Valgrind will simply report the issue as "is not stack'd, malloc'd or (recently) free'd." This had lead me to believing I had some kind of heap corruption bug with an overwrite or underwrite somewhere that was altering the pointer to point at something that did not exist. But it was a lot simpler than that, the shared library that created the object was simply unloaded.

If these kinds of bugs could be found by Valgrind, that would be extremely helpful.
Comment 1 Paul Floyd 2022-08-21 16:57:09 UTC
Does --keep-debuginfo=yes make any difference?
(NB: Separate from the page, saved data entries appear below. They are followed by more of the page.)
theorem creditViolation_grows (x1 x2) (s : State) : Grows 25985668 s (creditViolation x1 x2 s) := by
  unfold creditViolation
  try dsimp only
  repeat' first
    | with_reducible exact Grows.refl _ _
    | (with_reducible apply Grows.step (count_grows ..)) <;> [exact rfl; skip]
    | (with_reducible apply Grows.step (faultEvent_grows ..)) <;> [exact rfl; skip]
    | (with_reducible apply Grows.step (holdFrame_grows ..)) <;> [exact rfl; skip]
    | (with_reducible apply Grows.step (setStreamLane_grows ..)) <;> [exact rfl; skip]
    | (with_reducible apply Grows.ite) <;> intro _
    | dsimp only
    | split
    | refine Grows.upd ?_ (.inr rfl) (.inr rfl) (.inl rfl) (.inr rfl) (.inr rfl) (.inr rfl) (.inr rfl) (.inl rfl) (.inr rfl) (.inl rfl) (.inr rfl) (.inr rfl) (.inr rfl) (.inr rfl) (.inr rfl) (.inl rfl) (.inr rfl) (.inr rfl) (.inl rfl) (.inl rfl) (.inr rfl) (.inr rfl) (.inr rfl) (.inl rfl) (.inl rfl) (.inr rfl) (.inr rfl) (.inr rfl)
        (Nat.le_refl _) (Nat.le_refl _) List.prefix_rfl rfl ⟨rfl, rfl⟩ (by refine ⟨?_, ?_, ?_⟩ <;> first | with_reducible rfl | rfl) (by refine ⟨?_, ?_, ?_⟩ <;> first | with_reducible rfl | rfl) ⟨rfl, rfl, rfl, rfl, rfl, rfl⟩ ⟨rfl, rfl, rfl⟩ ⟨rfl, rfl, rfl, rfl, rfl, rfl, rfl, rfl, rfl, rfl⟩ (by refine ⟨?_, ?_, ?_, ?_⟩ <;> first | with_reducible rfl | rfl) ⟨rfl, rfl⟩ rfl (by first | with_reducible rfl | rfl) (by first | with_reducible rfl | rfl)

theorem breakFrame_grows (x1) (s : State) : Grows 11305604 s (breakFrame x1 s) := by
  unfold breakFrame
  try dsimp only
  repeat' first
    | with_reducible exact Grows.refl _ _
    | (with_reducible apply Grows.step (requestRepeat_grows ..)) <;> [exact rfl; skip]
    | (with_reducible apply Grows.ite) <;> intro _
    | dsimp only
    | split

theorem takeFrame_grows (x1 x2) (s : State) : Grows 28082820 s (takeFrame x1 x2 s) := by
  unfold takeFrame
  try dsimp only
  repeat' first
    | with_reducible exact Grows.refl _ _
    | (with_reducible apply Grows.step (breakFrame_grows ..)) <;> [exact rfl; skip]
    | (with_reducible apply Grows.step (setStreamLane_grows ..)) <;> [exact rfl; skip]
    | (with_reducible apply Grows.step (noteLate_grows ..)) <;> [exact rfl; skip]
    | (with_reducible apply Grows.step (landFrame_grows ..)) <;> [exact rfl; skip]
    | (with_reducible apply Grows.step (creditViolation_grows ..)) <;> [exact rfl; skip]
    | (with_reducible apply Grows.step (failFrame_grows ..)) <;> [exact rfl; skip]
    | (with_reducible apply Grows.step (holdFrame_grows ..)) <;> [exact rfl; skip]
    | (with_reducible apply Grows.step (endFrame_grows ..)) <;> [exact rfl; skip]
    | (with_reducible apply Grows.ite) <;> intro _
    | dsimp only
    | split

theorem sendMarker_grows (x1) (s : State) : Grows 2359300 s (sendMarker x1 s) := by
  unfold sendMarker
  try dsimp only
  repeat' first
    | with_reducible exact Grows.refl _ _
    | (with_reducible apply Grows.step (setStreamLane_grows ..)) <;> [exact rfl; skip]
    | (with_reducible apply Grows.step (queueMarker_grows ..)) <;> [exact rfl; skip]
    | (with_reducible apply Grows.step (emit_grows ..)) <;> [exact rfl; skip]
    | (with_reducible apply Grows.ite) <;> intro _
    | dsimp only
    | split
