-- ==== Sys2Proof/Laws/GrowsServing.lean ====
section
/-! SUPPORT. What each operation of Machine/Serving.lean does to the state, in the form of `Grows`. -/

namespace Sys2Proof.Machine

theorem reserveEntries_grows (x1 x2 x3) (s : State) : Grows 8388608 s (reserveEntries x1 x2 x3 s) := by
  unfold reserveEntries
  try dsimp only
  repeat' first
    | with_reducible exact Grows.refl _ _
    | (with_reducible apply Grows.ite) <;> intro _
    | dsimp only
    | split
    | refine Grows.upd ?_ (.inr rfl) (.inr rfl) (.inr rfl) (.inr rfl) (.inr rfl) (.inr rfl) (.inr rfl) (.inr rfl) (.inr rfl) (.inr rfl) (.inr rfl) (.inr rfl) (.inr rfl) (.inr rfl) (.inr rfl) (.inr rfl) (.inr rfl) (.inr rfl) (.inr rfl) (.inr rfl) (.inr rfl) (.inr rfl) (.inr rfl) (.inl rfl) (.inr rfl) (.inr rfl) (.inr rfl) (.inr rfl)
        (Nat.le_refl _) (Nat.le_refl _) List.prefix_rfl rfl ⟨rfl, rfl⟩ ⟨rfl, rfl, rfl⟩ ⟨rfl, rfl, rfl⟩ ⟨rfl, rfl, rfl, rfl, rfl, rfl⟩ ⟨rfl, rfl, rfl⟩ ⟨rfl, rfl, rfl, rfl, rfl, rfl, rfl, rfl, rfl, rfl⟩ ⟨rfl, rfl, rfl, rfl⟩ ⟨rfl, rfl⟩ rfl rfl rfl

theorem replyRequest_grows (x1 x2 x3 x4) (s : State) : Grows 8913028 s (replyRequest x1 x2 x3 x4 s) := by
  unfold replyRequest
  try dsimp only
  repeat' first
    | with_reducible exact Grows.refl _ _
    | (with_reducible apply Grows.step (reply_grows ..)) <;> [exact rfl; skip]
    | (with_reducible apply Grows.step (reserveEntries_grows ..)) <;> [exact rfl; skip]
    | (with_reducible apply Grows.ite) <;> intro _
    | dsimp only
    | split

theorem endRequests_grows (x1 x2 x3) (s : State) : Grows 8913028 s (endRequests x1 x2 x3 s) := by
  unfold endRequests
  try dsimp only
  repeat' first
    | with_reducible exact Grows.refl _ _
    | (with_reducible apply Grows.step (setCtx_grows ..)) <;> [exact rfl; skip]
    | (with_reducible apply Grows.each) <;> [skip; intro _ _]
    | (with_reducible apply Grows.step (replyRequest_grows ..)) <;> [exact rfl; skip]
    | (with_reducible apply Grows.ite) <;> intro _
    | dsimp only
    | split

theorem admitRequest_grows (x1 x2) (s : State) : Grows 8913028 s (admitRequest x1 x2 s) := by
  unfold admitRequest
  try dsimp only
  repeat' first
    | with_reducible exact Grows.refl _ _
    | (with_reducible apply Grows.step (setCtx_grows ..)) <;> [exact rfl; skip]
    | (with_reducible apply Grows.step (replyRequest_grows ..)) <;> [exact rfl; skip]
    | (with_reducible apply Grows.step (reserveEntries_grows ..)) <;> [exact rfl; skip]
    | (with_reducible apply Grows.ite) <;> intro _
    | dsimp only
    | split

theorem admitWaiting_grows (s : State) : Grows 8913028 s (admitWaiting s) := by
  unfold admitWaiting
  try dsimp only
  repeat' first
    | with_reducible exact Grows.refl _ _
    | (with_reducible apply Grows.each) <;> [skip; intro _ _]
    | (with_reducible apply Grows.step (admitRequest_grows ..)) <;> [exact rfl; skip]
    | (with_reducible apply Grows.step (setCtx_grows ..)) <;> [exact rfl; skip]
    | (with_reducible apply Grows.ite) <;> intro _
    | dsimp only
    | split

theorem afterPass_grows (x1) (s : State) : Grows 2 s (afterPass x1 s).2 := by
  unfold afterPass
  try dsimp only
  repeat' first
    | with_reducible exact Grows.refl _ _
    | (with_reducible apply Grows.step (drawFree_grows ..)) <;> [exact rfl; skip]
    | (with_reducible apply Grows.step (drawFree_out (by assumption))) <;> [exact rfl; skip]
    | (with_reducible apply Grows.ite) <;> intro _
    | dsimp only
    | split

theorem afterPass_out {x1} {s t : State} {y} (h : afterPass x1 s = (y, t)) : Grows 2 s t := by
  have := afterPass_grows x1 s; rw [h] at this; exact this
Also can you provide a small example that reproduces the issue?
Comment 2 Michael Barth 2022-08-21 19:15:03 UTC
(In reply to Paul Floyd from comment #1)
> Does --keep-debuginfo=yes make any difference?
> 
> Also can you provide a small example that reproduces the issue?

This does not make any difference for me. Here is an example repo: https://github.com/Spirrwell/so_unload_delete_demo

It is worth noting that when using --leak-check=full, valgrind does pick up on the fact that there's a leak relating to dlclose in this example. But only when these two things are side-by-side in such a small example would I be able to see the relation between the two.

While debugging this big old application, I had a giant wall of leaks and I was trying to debug what I THOUGHT was heap corruption, but was simply this shared library unloading issue. So having ANY little extra hint that this kind of problem occurred would be quite useful.
Comment 3 Philippe Waroquiers 2022-08-22 18:38:46 UTC
Valgrind keeps recently freed blocks in a list that allows to report where it was allocated. If the size of this list (controlled by --freelist-vol parameter) is big enough and you use --keep-debuginfo=yes, then I think valgrind should be able to tell you the stack trace that allocated the referenced freed block.

Now, if the segmentation violation happens because the destructor code has been unloaded and this destructor code is not found anymore via a pointer in the dispatch table, then valgrind does not track executable code and/or dispatch table.
Comment 4 Michael Barth 2022-08-22 19:29:47 UTC
I do believe it is a result of the destructor being called and not specifically delete or free. Using placement new with malloc'd memory and calling the destructor manually yields the same kind of segmentation fault.

In which case, that kinda stinks. Oh well, thank you anyway!